In haemophilia A patients, clotting protein called factor VIII is absent or is in low levels. Factor VIII brings the clotting factors IXa and X together to stop bleeding in healthy people.

The final analysis of the STASEY trial comprises results from 193 haemophilia A patients with factor VIII inhibitors. They were given Hemlibra prophylaxis once a week for up to two years.

No new safety signals or new cases of thrombotic microangiopathy or serious thrombotic events associated with Hemlibra were observed in the open-label trial.

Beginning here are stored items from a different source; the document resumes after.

@[simp] theorem finishBlock_cfg : (finishBlock s).cfg = s.cfg := rfl
@[simp] theorem finishBlock_blksz : (finishBlock s).blksz = s.blksz := rfl
@[simp] theorem finishBlock_inRate : (finishBlock s).inRate = s.inRate := rfl
@[simp] theorem finishBlock_outRate : (finishBlock s).outRate = s.outRate := rfl
@[simp] theorem finishBlock_bandwidth : (finishBlock s).bandwidth = s.bandwidth := rfl
@[simp] theorem finishBlock_maxDev : (finishBlock s).maxDev = s.maxDev := rfl
@[simp] theorem finishBlock_phase : (finishBlock s).phase = .read := rfl
@[simp] theorem finishBlock_eos : (finishBlock s).eos = s.eos := rfl
@[simp] theorem finishBlock_qnan : (finishBlock s).qnan = s.qnan := rfl
@[simp] theorem finishBlock_err : (finishBlock s).err = s.err := rfl
@[simp] theorem finishBlock_blkcnt : (finishBlock s).blkcnt = s.blkcnt := rfl
@[simp] theorem finishBlock_incnt : (finishBlock s).incnt = s.incnt := rfl
@[simp] theorem finishBlock_outcnt : (finishBlock s).outcnt = s.outcnt := rfl
@[simp] theorem finishBlock_lastn : (finishBlock s).lastn = s.lastn := rfl
@[simp] theorem finishBlock_n : (finishBlock s).n = 0 := rfl
@[simp] theorem finishBlock_ns : (finishBlock s).ns = s.ns := rfl
@[simp] theorem finishBlock_m : (finishBlock s).m = s.m := rfl
@[simp] theorem finishBlock_i : (finishBlock s).i = s.i := rfl
@[simp] theorem finishBlock_ost : (finishBlock s).ost = s.ost := rfl
@[simp] theorem finishBlock_olen : (finishBlock s).olen = s.olen := rfl
@[simp] theorem finishBlock_opos : (finishBlock s).opos = s.opos := rfl
@[simp] theorem finishBlock_oclosed : (finishBlock s).oclosed = s.oclosed := rfl
@[simp] theorem finishBlock_raw : (finishBlock s).raw = s.raw := rfl
@[simp] theorem finishBlock_norm : (finishBlock s).norm = s.norm := rfl
@[simp] theorem finishBlock_audL : (finishBlock s).audL = s.audL := rfl
@[simp] theorem finishBlock_audR : (finishBlock s).audR = s.audR := rfl
@[simp] theorem finishBlock_dstate : (finishBlock s).dstate = s.dstate := rfl
@[simp] theorem finishBlock_offered : (finishBlock s).offered = s.offered := rfl
@[simp] theorem finishBlock_inEnded : (finishBlock s).inEnded = s.inEnded := rfl
@[simp] theorem finishBlock_answer : (finishBlock s).answer = s.answer := rfl
@[simp] theorem finishBlock_outBytes : (finishBlock s).outBytes = s.outBytes := rfl
@[simp] theorem finishBlock_pastOutputs : (finishBlock s).pastOutputs = s.pastOutputs := rfl
@[simp] theorem finishBlock_hostReads : (finishBlock s).hostReads = s.hostReads := rfl
@[simp] theorem finishBlock_schedule : (finishBlock s).schedule = s.schedule := rfl
@[simp] theorem finishBlock_hostQ : (finishBlock s).hostQ = s.hostQ := rfl
@[simp] theorem finishBlock_producerQ : (finishBlock s).producerQ = s.producerQ := rfl
@[simp] theorem finishBlock_consumerQ : (finishBlock s).consumerQ = s.consumerQ := rfl
@[simp] theorem finishBlock_draws : (finishBlock s).draws = s.draws := rfl
@[simp] theorem finishBlock_qword : (finishBlock s).qword = s.qword := rfl

end

section
variable (d : Decoder) (mod : Mod) (s : State)

@[simp] theorem constructDecoder_cfg : (constructDecoder d mod s).cfg = s.cfg := rfl
@[simp] theorem constructDecoder_blksz : (constructDecoder d mod s).blksz = s.blksz := rfl
@[simp] theorem constructDecoder_inRate : (constructDecoder d mod s).inRate = s.inRate := rfl
@[simp] theorem constructDecoder_outRate : (constructDecoder d mod s).outRate = s.outRate := rfl
@[simp] theorem constructDecoder_bandwidth : (constructDecoder d mod s).bandwidth = s.bandwidth := rfl
@[simp] theorem constructDecoder_maxDev : (constructDecoder d mod s).maxDev = s.maxDev := rfl
@[simp] theorem constructDecoder_phase : (constructDecoder d mod s).phase = s.phase := rfl
@[simp] theorem constructDecoder_eos : (constructDecoder d mod s).eos = s.eos := rfl
@[simp] theorem constructDecoder_qnan : (constructDecoder d mod s).qnan = s.qnan := rfl
@[simp] theorem constructDecoder_err : (constructDecoder d mod s).err = s.err := rfl
@[simp] theorem constructDecoder_blkcnt : (constructDecoder d mod s).blkcnt = s.blkcnt := rfl
@[simp] theorem constructDecoder_incnt : (constructDecoder d mod s).incnt = s.incnt := rfl
@[simp] theorem constructDecoder_outcnt : (constructDecoder d mod s).outcnt = s.outcnt := rfl
@[simp] theorem constructDecoder_lastn : (constructDecoder d mod s).lastn = s.lastn := rfl
@[simp] theorem constructDecoder_n : (constructDecoder d mod s).n = s.n := rfl
@[simp] theorem constructDecoder_ns : (constructDecoder d mod s).ns = s.ns := rfl
@[simp] theorem constructDecoder_m : (constructDecoder d mod s).m = s.m := rfl
@[simp] theorem constructDecoder_i : (constructDecoder d mod s).i = s.i := rfl
@[simp] theorem constructDecoder_ost : (constructDecoder d mod s).ost = s.ost := rfl
@[simp] theorem constructDecoder_olen : (constructDecoder d mod s).olen = s.olen := rfl
@[simp] theorem constructDecoder_opos : (constructDecoder d mod s).opos = s.opos := rfl
@[simp] theorem constructDecoder_oclosed : (constructDecoder d mod s).oclosed = s.oclosed := rfl
@[simp] theorem constructDecoder_raw : (constructDecoder d mod s).raw = s.raw := rfl
@[simp] theorem constructDecoder_norm : (constructDecoder d mod s).norm = s.norm := rfl
@[simp] theorem constructDecoder_audL : (constructDecoder d mod s).audL = s.audL := rfl
@[simp] theorem constructDecoder_audR : (constructDecoder d mod s).audR = s.audR := rfl
@[simp] theorem constructDecoder_dstate : (constructDecoder d mod s).dstate = some (d.init mod s.initParams) := rfl
@[simp] theorem constructDecoder_offered : (constructDecoder d mod s).offered = s.offered := rfl
@[simp] theorem constructDecoder_inEnded : (constructDecoder d mod s).inEnded = s.inEnded := rfl
@[simp] theorem constructDecoder_answer : (constructDecoder d mod s).answer = s.answer := rfl
@[simp] theorem constructDecoder_outBytes : (constructDecoder d mod s).outBytes = s.outBytes := rfl
@[simp] theorem constructDecoder_pastOutputs : (constructDecoder d mod s).pastOutputs = s.pastOutputs := rfl
@[simp] theorem constructDecoder_hostReads : (constructDecoder d mod s).hostReads = s.hostReads := rfl
@[simp] theorem constructDecoder_schedule : (constructDecoder d mod s).schedule = s.schedule := rfl
@[simp] theorem constructDecoder_hostQ : (constructDecoder d mod s).hostQ = s.hostQ := rfl
@[simp] theorem constructDecoder_producerQ : (constructDecoder d mod s).producerQ = s.producerQ := rfl
@[simp] theorem constructDecoder_consumerQ : (constructDecoder d mod s).consumerQ = s.consumerQ := rfl
@[simp] theorem constructDecoder_draws : (constructDecoder d mod s).draws = s.draws := rfl
@[simp] theorem constructDecoder_qword : (constructDecoder d mod s).qword = s.qword := rfl

end

section
variable (c : Word) (v : Nat → F32) (s : State)

@[simp] theorem storeNormalized_cfg : (storeNormalized c v s).cfg = s.cfg := rfl
@[simp] theorem storeNormalized_blksz : (storeNormalized c v s).blksz = s.blksz := rfl
@[simp] theorem storeNormalized_inRate : (storeNormalized c v s).inRate = s.inRate := rfl
@[simp] theorem storeNormalized_outRate : (storeNormalized c v s).outRate = s.outRate := rfl
@[simp] theorem storeNormalized_bandwidth : (storeNormalized c v s).bandwidth = s.bandwidth := rfl
@[simp] theorem storeNormalized_maxDev : (storeNormalized c v s).maxDev = s.maxDev := rfl
@[simp] theorem storeNormalized_phase : (storeNormalized c v s).phase = .decode := rfl
@[simp] theorem storeNormalized_eos : (storeNormalized c v s).eos = s.eos := rfl
@[simp] theorem storeNormalized_qnan : (storeNormalized c v s).qnan = s.qnan := rfl
@[simp] theorem storeNormalized_err : (storeNormalized c v s).err = s.err := rfl
@[simp] theorem storeNormalized_blkcnt : (storeNormalized c v s).blkcnt = s.blkcnt := rfl
@[simp] theorem storeNormalized_incnt : (storeNormalized c v s).incnt = s.incnt := rfl
@[simp] theorem storeNormalized_outcnt : (storeNormalized c v s).outcnt = s.outcnt := rfl
@[simp] theorem storeNormalized_lastn : (storeNormalized c v s).lastn = s.lastn := rfl
@[simp] theorem storeNormalized_n : (storeNormalized c v s).n = s.n := rfl
@[simp] theorem storeNormalized_ns : (storeNormalized c v s).ns = c := rfl
@[simp] theorem storeNormalized_m : (storeNormalized c v s).m = s.m := rfl
@[simp] theorem storeNormalized_i : (storeNormalized c v s).i = s.i := rfl
@[simp] theorem storeNormalized_ost : (storeNormalized c v s).ost = s.ost := rfl
@[simp] theorem storeNormalized_olen : (storeNormalized c v s).olen = s.olen := rfl
@[simp] theorem storeNormalized_opos : (storeNormalized c v s).opos = s.opos := rfl
@[simp] theorem storeNormalized_oclosed : (storeNormalized c v s).oclosed = s.oclosed := rfl
@[simp] theorem storeNormalized_raw : (storeNormalized c v s).raw = s.raw := rfl
@[simp] theorem storeNormalized_norm : (storeNormalized c v s).norm = s.norm.writeFrom 0 ((List.range c.toNat).map v) := rfl
@[simp] theorem storeNormalized_audL : (storeNormalized c v s).audL = s.audL := rfl
@[simp] theorem storeNormalized_audR : (storeNormalized c v s).audR = s.audR := rfl
@[simp] theorem storeNormalized_dstate : (storeNormalized c v s).dstate = s.dstate := rfl
@[simp] theorem storeNormalized_offered : (storeNormalized c v s).offered = s.offered := rfl
@[simp] theorem storeNormalized_inEnded : (storeNormalized c v s).inEnded = s.inEnded := rfl
@[simp] theorem storeNormalized_answer : (storeNormalized c v s).answer = s.answer := rfl
@[simp] theorem storeNormalized_outBytes : (storeNormalized c v s).outBytes = s.outBytes := rfl
@[simp] theorem storeNormalized_pastOutputs : (storeNormalized c v s).pastOutputs = s.pastOutputs := rfl
@[simp] theorem storeNormalized_hostReads : (storeNormalized c v s).hostReads = s.hostReads := rfl
@[simp] theorem storeNormalized_schedule : (storeNormalized c v s).schedule = s.schedule := rfl
@[simp] theorem storeNormalized_hostQ : (storeNormalized c v s).hostQ = s.hostQ := rfl
@[simp] theorem storeNormalized_producerQ : (storeNormalized c v s).producerQ = s.producerQ := rfl
@[simp] theorem storeNormalized_consumerQ : (storeNormalized c v s).consumerQ = s.consumerQ := rfl
@[simp] theorem storeNormalized_draws : (storeNormalized c v s).draws = s.draws := rfl
@[simp] theorem storeNormalized_qword : (storeNormalized c v s).qword = s.qword := rfl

Joint pain, common cold symptoms, headache, fever, and injection site reaction were the most common adverse events noted in the participants.

The study established that Hemlibra is linked to a reduced occurrence of anti-drug antibody (ADA) development.

About ten subjects had ADAs that did not affect Hemlibra’s efficacy or safety and receded eventually.

Hemlibra also provided bleeding control with nearly 82.6% of subjects having no bleeding episodes that needed treatment.

The latest data is in line with results from the Phase III HAVEN clinical programme of the drug.

Roche Global Product Development head and chief medical officer Levi Garraway said: “As the treatment landscape evolves, determining the long-term benefit/risk profile of medicines for people living with haemophilia A remains a top priority for the community.

“These results provide further confidence in Hemlibra’s favourable safety profile in people with haemophilia A with factor VIII inhibitors, who have historically faced significant treatment challenges.”

Last month, Roche reported additional positive data of Venclexta/Venclyxto from pivotal Phase III CLL14, MURANO and VIALE-A clinical trials.